Xcel announces plan for thirtyfold increase in EVs
Already deep into a plan to overhaul its eight-state electricity system, Xcel Energy Inc. is gearing up to take on transportation.
The Minneapolis-based company yesterday announced its goal to help electrify 1 in 5 vehicles across its service area by the end of the decade. That represents a thirtyfold increase in the number of electric vehicles on the road today.
CEO Ben Fowke told E&E News the plan would benefit EV owners in Xcel’s territory, who would collectively save $1 billion in fuel costs by 2030. It would also reduce carbon emissions by 5 million tons a year and contribute to cleaner air in cities like Minneapolis and Denver, he said in an interview yesterday.
“The economic benefits are pretty compelling, and the environmental benefits are equally compelling,” Fowke said.
The vision for accelerating EV adoption across its service area resembles Xcel’s “steel-for-fuel” strategy for replacing aging fossil-fueled generating plants that burn coal and natural gas with new investments in renewable energy.
That generation strategy underpins Xcel’s plan to reach 100% carbon-free energy by midcentury and achieve an 80% reduction in emissions by 2030. The transition to cleaner energy can assist efforts to cut tailpipe pollution, Fowke said.
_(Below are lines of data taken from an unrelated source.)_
-- ==== Sys2Proof/Machine/Calibration.lean ====
section
/-!
DEFINITION. Calibration (spec/15): the quantities of each region, targets and tap stepping, background measurement, dark
windows, the storing of results in sets, the calibration windows of BAR0, and the ends of memory training (R421).
-/
namespace Sys2Proof.Machine

/-! ## Quantities of a region (R491, R503) -/

/-- A quantity: its byte offset after a set's header, its width, whether it is signed, and whether it wraps (PHASE). -/
structure Qty where
  off : Nat
  bits : Nat
  sgn : Bool := false
  circ : Bool := false

/-- Class of a region: 0 MEM, 1 GLK, 2 PD, 3 NTC, 4 SS. -/
def calClassOf (r : Nat) : Nat := if r < 32 then 0 else if r < 48 then 1 else if r < 60 then 2 else if r < 68 then 3 else 4

/-- The quantities of a region, in set layout order. -/
def calQtys (r : Nat) : List Qty :=
  match calClassOf r with
  | 0 => (List.range 64).map (fun i => { off := i, bits := 7 }) ++
      (List.range 32).map (fun i => { off := 64 + i, bits := 5, sgn := true }) ++
      [{ off := 96, bits := 6 }, { off := 97, bits := 6 }]
  | 1 => [{ off := 0, bits := 6, sgn := true }, { off := 1, bits := 6, circ := true }]
  | _ => [{ off := 0, bits := 16, sgn := true }]

/-- Lowest and highest value of a quantity. -/
def Qty.lo (q : Qty) : Int := if q.sgn then -(2 ^ (q.bits - 1) : Nat) else 0
def Qty.hi (q : Qty) : Int := if q.sgn then (2 ^ (q.bits - 1) : Nat) - 1 else (2 ^ q.bits : Nat) - 1

/-- The value of a quantity in set bytes. -/
def Qty.get (q : Qty) (b : Vector Byte 108) : Int :=
  let raw := (nth b q.off).toNat + (if 8 < q.bits then 256 * (nth b (q.off + 1)).toNat else 0)
  if q.sgn then signed q.bits raw else (raw % 2 ^ q.bits : Nat)

/-- The set bytes with a quantity's value, its reserved bits 0. -/
def Qty.put (q : Qty) (v : Int) (b : Vector Byte 108) : Vector Byte 108 :=
  let raw := (BitVec.ofInt q.bits v).toNat
  let b := upd b q.off fun _ => BitVec.ofNat 8 raw
  if 8 < q.bits then upd b (q.off + 1) fun _ => BitVec.ofNat 8 (raw / 256) else b

/-- The defined bits of the byte at offset o after a set's header. -/
def calByteMask (r o : Nat) : Nat :=
  match calClassOf r with
  | 0 => if o < 64 then 0x7F else if o < 96 then 0x1F else if o < 98 then 0x3F else 0
  | 1 => if o < 2 then 0x3F else 0
  | _ => if o < 2 then 0xFF else 0

def State.region (s : State) (r : Nat) : CalRegion := nth s.cal.regions r
def State.onRegion (s : State) (r : Nat) (f : CalRegion → CalRegion) : State :=
  s.onCal fun c => { c with regions := upd c.regions r f }

/-! ## Targets and stepping (R493 to R495) -/

/-- The sensor a region follows: one of the main die for MEM and GLK, one of the sense die for the others. -/
def calSensor (r : Nat) : Nat :=
  if r < 48 then Config.regionSensor r % 48 else 48 + Config.regionSensor r % 4

/-- θ of a region: its sensor's reading, or the last good one while the sensor is in fault, which sets SENSOR_HOLD. -/
def takeTheta (r : Nat) (s : State) : State :=
  if nth s.thm.sensFault (calSensor r) then calRaise 0x2 s
  else s.onRegion r fun x => { x with theta := nth s.thm.temp (calSensor r) }

/-- A set's temperature in 0.01 °C. -/
def CalSet.at (c : CalSet) : Int := c.temp.toInt

/-- Insert a set into a list of sets in ascending T. -/
def insertSet (c : CalSet) : List CalSet → List CalSet
  | [] => [c]
  | d :: ds => if c.at < d.at then c :: d :: ds else d :: insertSet c ds

/-- The sets that the targets follow: set words that hosts write count from the next step (R501). -/
def CalRegion.inUse (x : CalRegion) : Vector CalSet 4 := x.old.getD x.sets

/-- The valid sets of a region in ascending T (R492). -/
def validSets (x : CalRegion) : List CalSet :=
  (x.inUse.toList.filter (·.valid)).foldl (fun l c => insertSet c l) []

/-- The target of a quantity before it is clamped (R493). -/
def rawTarget (q : Qty) (x : CalRegion) : Int :=
  let sets := validSets x
  match (sets.filter fun c => decide (c.at ≤ x.theta)).getLast?, sets.find? fun c => decide (x.theta < c.at) with
  | none, none => q.get x.cur
  | some a, none => q.get a.bytes
  | none, some b => q.get b.bytes
  | some a, some b =>
    let va := q.get a.bytes
    roundDiv (va * (b.at - a.at) + (q.get b.bytes - va) * (x.theta - a.at)) (b.at - a.at).toNat

/-- The target of a quantity. -/
def calTarget (q : Qty) (x : CalRegion) : Int := clampI q.lo q.hi (rawTarget q x)

/-- The quantities whose target is clamped. -/
def clampedTargets (r : Nat) (x : CalRegion) : Nat :=
  ((calQtys r).filter fun q => rawTarget q x != calTarget q x).length

/-- One tap from v toward the target; PHASE the shorter way round, a tie left open (R495). -/
def tapToward (q : Qty) (up : Bool) (v t : Int) : Int :=
  if v = t then v
  else if q.circ then
    let d := (t - v) % 64
    if d < 32 || (d == 32 && up) then (v + 1) % 64 else (v - 1) % 64
  else if v < t then v + 1 else v - 1

/-- Every quantity of a region moves one tap toward its target. -/
def stepRegion (r : Nat) (up : Bool) (x : CalRegion) : CalRegion :=
  { x with
    cur := (calQtys r).foldl (fun b q => q.put (tapToward q up (q.get x.cur) (calTarget q x)) b) x.cur
    limit := clampedTargets r x != 0 }

/-- CAL_Rr_STATUS.AT_TARGET. -/
def atTarget (r : Nat) (x : CalRegion) : Bool := (calQtys r).all fun q => q.get x.cur == calTarget q x

/-- A region takes its step. -/
def calStepRegion (r : Nat) (s : State) : State :=
  let s := (takeTheta r s).onRegion r fun x => { x with old := none }
  let n := clampedTargets r (s.region r)
  let s := (s.onRegion r (stepRegion r (Config.roundUp s.free))).useFree
  if n = 0 then s else calRaise 0x1 (s.onCal fun c => { c with limitCnt := satN c.limitCnt n })

/-- The regions of a class. -/
def calRegions (k : Nat) : List Nat := (List.range 92).filter fun r => calClassOf r == k

/-- CAL_STEP: STEP_US of the class has passed since its last step. -/
def execCalStep (k : Fin 5) (s : State) : Host.Outcome State Fault Refusal :=
  .next (if s.live && decide (nth s.cal.stepNs k.val + 1000 * (nth s.cal.classes k.val).stepUs ≤ s.ns) then
    (calRegions k.val).foldl (fun s r => calStepRegion r s) (s.onCal fun c => { c with stepNs := upd c.stepNs k.val fun _ => s.ns })
  else s)

/-! ## Results (R499, R500) -/

/-- Distance of a set's temperature from θ. -/
def setDist (x : CalRegion) (i : Nat) : Nat := ((nth x.sets i).at - x.theta).natAbs

/-- The set of a list of indices whose T is nearest θ. -/
def nearestSet (x : CalRegion) : List Nat → Option Nat
  | [] => none
  | i :: is => match nearestSet x is with
    | some j => if setDist x j < setDist x i then some j else some i
    | none => some i

/-- The set that takes a result: a valid one within 2.50 °C, else the lowest not valid, else the nearest. -/
def chooseSet (x : CalRegion) : Nat :=
  let valid := (List.range 4).filter fun i => (nth x.sets i).valid
  match nearestSet x (valid.filter fun i => decide (setDist x i ≤ 250)) with
  | some i => i
  | none => match (List.range 4).find? fun i => !(nth x.sets i).valid with
    | some i => i
    | none => (nearestSet x valid).getD 0

/-- A result, as (quantity index, value), is stored by R499; the quantities it does not cover take their targets. -/
def storeInRegion (r : Nat) (vals : List (Nat × Int)) (x : CalRegion) : CalRegion :=
  let bytes := (calQtys r).foldl (fun b q => q.put (calTarget q x) b) (nth x.sets (chooseSet x)).bytes
  let bytes := vals.foldl (fun b v => match (calQtys r)[v.1]? with
    | some q => q.put (clampI q.lo q.hi v.2) b
    | none => b) bytes
  let put (v : Vector CalSet 4) := upd v (chooseSet x) fun _ => ({ temp := BitVec.ofInt 16 x.theta, valid := true, bytes := bytes } : CalSet)
  { x with sets := put x.sets, old := x.old.map put }

/-- A result of a region is stored, unless the region is frozen (R500). -/
def storeResult (r : Nat) (vals : List (Nat × Int)) (s : State) : State :=
  let s := takeTheta r s
  if (s.region r).freeze then s
  else (s.onRegion r (storeInRegion r vals)).onCal fun c => { c with updateCnt := sat c.updateCnt }

/-- Background measurement runs for a region: its receiver carries traffic, BG_EN is 1 and FREEZE is 0 (R500). -/
def measuring (r : Nat) (s : State) : Bool :=
  s.live && decide (r < 48) && (nth s.cal.classes (calClassOf r)).bgEn && !(s.region r).freeze &&
  (if r < 32 then memServes s && !s.mem.fenced.getLsbD r else (s.octet (r - 32)).bcLocked)

/-- The offset sampler's threshold after a window of `ones` (R496). -/
def moveThr (r db ones : Nat) (v : Int) : Int :=
  let lim : Int := if r < 32 then 16 else 32
  let v' := if 32768 + 16 * db < ones then v + 1 else if ones + 16 * db < 32768 then v - 1 else v
  clampI (-lim) (lim - 1) v'

/-- OFFSET_WINDOW: the threshold moves; after four consecutive windows without a move it is a result, and the count of
windows begins again. -/
def execOffsetWindow (r : Fin 92) (dq : Fin 32) (ones : Nat) (s : State) : Host.Outcome State Fault Refusal :=
  .next (if !(measuring r.val s) then s
    else
      let i := if r.val < 32 then dq.val else 0
      let v := nth (s.region r.val).thr i
      let v' := moveThr r.val (nth s.cal.classes (calClassOf r.val)).deadband ones v
      let n := if v' = v then nth (s.region r.val).quiet i + 1 else 0
      let s := s.onRegion r.val fun x => { x with
        thr := upd x.thr i fun _ => v', quiet := upd x.quiet i fun _ => if n = 4 then 0 else n }
      if n = 4 then storeResult r.val [(if r.val < 32 then 64 + i else 0, v')] s else s)

/-- 2^62 cos(πj/32) to nearest, for j = 0 to 16. -/
def cosTable : List Int :=
  [4611686018427387904, 4589479489746651964, 4523073764714963030, 4413108366765438139, 4260642322793532497,
   4067143964149113252, 3834476785802888710, 3564881499871150442, 3260954456333195553, 2925622638761716784,
   2562115475870945497, 2173933740352748318, 1764815834521887442, 1338701787458110889, 899695310372275547,
   452024275624069880, 0]

/-- The cosine of k sixty-fourths of a turn. -/
def cos64 (k : Nat) : Int :=
  let k := k % 64
  let k := if 32 < k then 64 - k else k
  if k ≤ 16 then cosTable.getD k 0 else -(cosTable.getD (32 - k) 0)

/-- How far the counts lie in the direction of bin e. -/
def towardBin (counts : List Nat) (e : Nat) : Int :=
  ((List.range 64).map fun k => (counts.getD k 0 : Int) * cos64 (k + 64 - e)).foldl (· + ·) 0

/-- The circular centroid of 64 counts rounded to a bin (R497): the bin in whose direction their sum reaches furthest. An exact
half between two bins goes to the later one, away from zero (R568), which is bin 0 after bin 63; counts without a centroid, whose
sum has no direction, leave the bin open. -/
def centroidBin (counts : List Nat) : Nat :=
  let best := (List.range 64).map (towardBin counts)
  let top := best.foldl (fun a b => if a < b then b else a) (best.getD 0 0)
  match (List.range 64).filter fun e => towardBin counts e == top with
  | [e] => e
  | [a, b] => if a = 0 ∧ b = 63 then 0 else b
  | es => es.getD (Config.centroidChoice counts % es.length) 0

/-- EDGE_SWEEP_DONE: PHASE, or RD_DLY of the DQ, is (e + 32) mod 64 (R497). -/
def execEdgeSweepDone (r : Fin 92) (dq : Fin 32) (counts : List Nat) (s : State) : Host.Outcome State Fault Refusal :=
  .next (if !(measuring r.val s) then s
    else storeResult r.val [(if r.val < 32 then dq.val else 1, ((centroidBin counts + 32) % 64 : Nat))] s)

/-! ## Dark windows (R498) -/

/-- DARK_WINDOW: the window of a DIAG_OK slot without pulse or walk step has ended with the means given, in the order PD,
NTC, SS. -/
def execDarkWindow (means : List Int) (s : State) : Host.Outcome State Fault Refusal :=
  .next (if !s.live || !(darkPast 10000 s) then s
    else
      let s := s.onCal fun c => { c with lastDark := some s.ns, darkCnt := sat c.darkCnt }
      (List.range 44).foldl (fun s i => storeResult (48 + i) [(0, means.getD i 0)] s) s)

/-! ## The ends of memory training (R421, R422) -/

/-- The values of a setting that retraining finds: the delays lie within 16 taps of the set in force, and the references within 8 steps
(R421). -/
def foundSetting (x : CalRegion) (vs : List Int) : List (Nat × Int) :=
  (calQtys 0).zipIdx.map fun q =>
    let v := q.1.get x.cur
    let w : Int := if q.2 < 64 then 16 else if q.2 < 96 then 32 else 8
    (q.2, clampI (v - w) (v + w) (vs.getD q.2 0))

/-- RETRAIN_DONE: every setting has been tested, and the working setting found is stored as a set, or the pseudo-channel is fenced. -/
def execRetrainDone (pc : Fin 32) (found : Option (List Int)) (s : State) : Host.Outcome State Fault Refusal :=
  .next (if !(memServes s) || !(nth s.mem.pcs pc.val).retrain || decide ((nth s.mem.pcs pc.val).gaps < 561) || s.mgt.st != .run then s
    else match found with
      | none => retrainEnd pc.val false s
      | some vs => retrainEnd pc.val true
          (storeResult pc.val (foundSetting (s.region pc.val) vs) s))

/-- The working setting that boot training finds for a pseudo-channel is stored and in force. -/
def bootSet (n pc : Nat) (s : State) : State :=
  let s := storeResult pc ((List.range 98).map fun i => (i, Config.trainedTap n pc i)) s
  s.onRegion pc fun x => { x with cur := (nth x.sets (chooseSet x)).bytes }

/-- BOOT_TRAINING_DONE: the pseudo-channels of `working` have a working setting, the others are fenced. -/
def execBootTrainingDone (working : BitVec 32) (s : State) : Host.Outcome State Fault Refusal :=
  .next (if !s.live || s.mem.st != .training then s
    else
      let n := s.free
      bootTrained working ((bitsOf 32 working.toNat).foldl (fun s pc => bootSet n pc s) s.useFree))

/-! ## Calibration windows of BAR0 (R40, R501, R503) -/

/-- CAL_Rr_CTRL is written; a MEM region written during the freeze is retrained when it ends. -/
def freezeWrite (r : Nat) (val : BitVec 32) (s : State) : State :=
  let x := s.region r
  let on := val.getLsbD 0
  let again := x.freeze && !on && x.written && decide (r < 32)
  let s := s.onRegion r fun x => { x with freeze := on, written := x.freeze && on && x.written }
  if again then startRetrain r s else s

/-- FREEZE_WRITE. -/
def execFreezeWrite (r : Fin 92) (val : BitVec 32) (s : State) : Host.Outcome State Fault Refusal :=
  .next (if s.live then freezeWrite r.val val s else s)

/-- Word w of a set with a value written, reserved bits 0. -/
def putSetWord (r w : Nat) (val : BitVec 32) (c : CalSet) : CalSet :=
  if w = 0 then { c with temp := val.truncate 16, valid := val.getLsbD 16 }
  else { c with bytes := (List.range 4).foldl (fun b i =>
    let o := 4 * (w - 1) + i
    upd b o fun _ => BitVec.ofNat 8 (val.toNat / 256 ^ i) &&& BitVec.ofNat 8 (calByteMask r o)) c.bytes }

/-- Set words are written while their region is frozen; otherwise the write is ignored and flagged. -/
def calSetWrite (r set word : Nat) (val : BitVec 32) (s : State) : State :=
  if (s.region r).freeze then
    s.onRegion r fun x => { x with old := some x.inUse, sets := upd x.sets set (putSetWord r word val), written := true }
  else calRaise 0x4 s

/-- CAL_SET_WRITE. -/
def execCalSetWrite (r : Fin 92) (set : Fin 4) (word : Fin 28) (val : BitVec 32) (s : State) :
    Host.Outcome State Fault Refusal :=
  .next (if s.live then calSetWrite r.val set.val word.val val s else s)

/-- CAL_CLASSc_CTRL with a value written, each field clamped to its range. -/
def classOfWord (v : Nat) : CalClass :=
  { stepUs := min 10000 (max 1 (field v 0 14)), deadband := field v 16 8
    darkS := min 60 (max 1 (field v 24 6)), bgEn := bitOf v 31 }

/-- CAL_CLASSc_CTRL is written. -/
def calClassWrite (k : Nat) (val : BitVec 32) (s : State) : State :=
  s.onCal fun c => { c with classes := upd c.classes k fun _ => classOfWord val.toNat }

/-- CAL_CLASS_CTRL_WRITE. -/
def execCalClassCtrlWrite (k : Fin 5) (val : BitVec 32) (s : State) : Host.Outcome State Fault Refusal :=
  .next (if s.live then calClassWrite k.val val s else s)

end Sys2Proof.Machine
end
But unlike overhauling its fleet of power plants, the company has little influence over consumers’ car-buying preferences and will need help from policymakers, manufacturers and others to follow through with its EV road map.
“With steel-for-fuel, we were in the driver’s seat,” Fowke said. “We’re not making these electric vehicles. We’re trying to facilitate the use of electric vehicles, so partnerships are extremely important.”
That means Xcel must work closely with state and local governments, automakers, car dealers, charging equipment makers, and many other parties to address barriers to EV adoption, he said.
“We like to think that we can be the accelerant to get all these folks working together,” Fowke said.
One way the company said it’s already encouraging EV adoption is to make it easier for consumers to go electric through increased availability of charging stations and utility programs that can save them money.
Customers today can charge EVs for the equivalent of $1 a gallon of gasoline, according to Xcel. In the Midwest, especially, those costs can be lower during overnight hours when electricity prices dip thanks to a growing wind fleet in the region.
Xcel has so far proposed $300 million of investments in Minnesota, Colorado and other states it serves to boost transportation electrification.
Collectively, Xcel’s plans aim to reach every segment of transportation.
The company is working with transit agencies in Denver, the Twin Cities and rural Wisconsin to help accelerate adoption of electric buses. And it’s working with business customers that want to electrify commercial fleets, including its own.
For residential customers, the utility wants to make it easier and cheaper to charge at home and address range anxiety by increasing access to public fast chargers (Energywire, Oct. 9, 2019).
Among the customer programs Xcel has already rolled out in its home state is a residential charging subscription pilot that lets customers charge EVs at night or during weekends for a flat monthly fee of $40.
The so-called Netflix model to encourage residential off-peak charging is one of the ways Xcel can make it simple for customers to go electric and save money, according to Fowke.
“That’s a pretty compelling proposition,” he said. “People don’t necessarily want to figure out what a kilowatt-hour of electricity costs versus what a gallon of gasoline costs and what that Btu conversion is.”
Fowke said another pillar of Xcel’s strategy is making the transition to electric transportation work for everyone, and not just those who can afford to buy an EV.
Whether it’s helping transit agencies electrify city bus fleets or a partnership with an all-electric, ride-sharing service in the Twin Cities, all of Xcel’s customers should be able to reap the economic and environmental benefits, he said.
“We need to make sure that our programs work for all customers — not just those who can afford an EV, but those that perhaps ride a bus or take an Uber or ride an electric bike,” he said.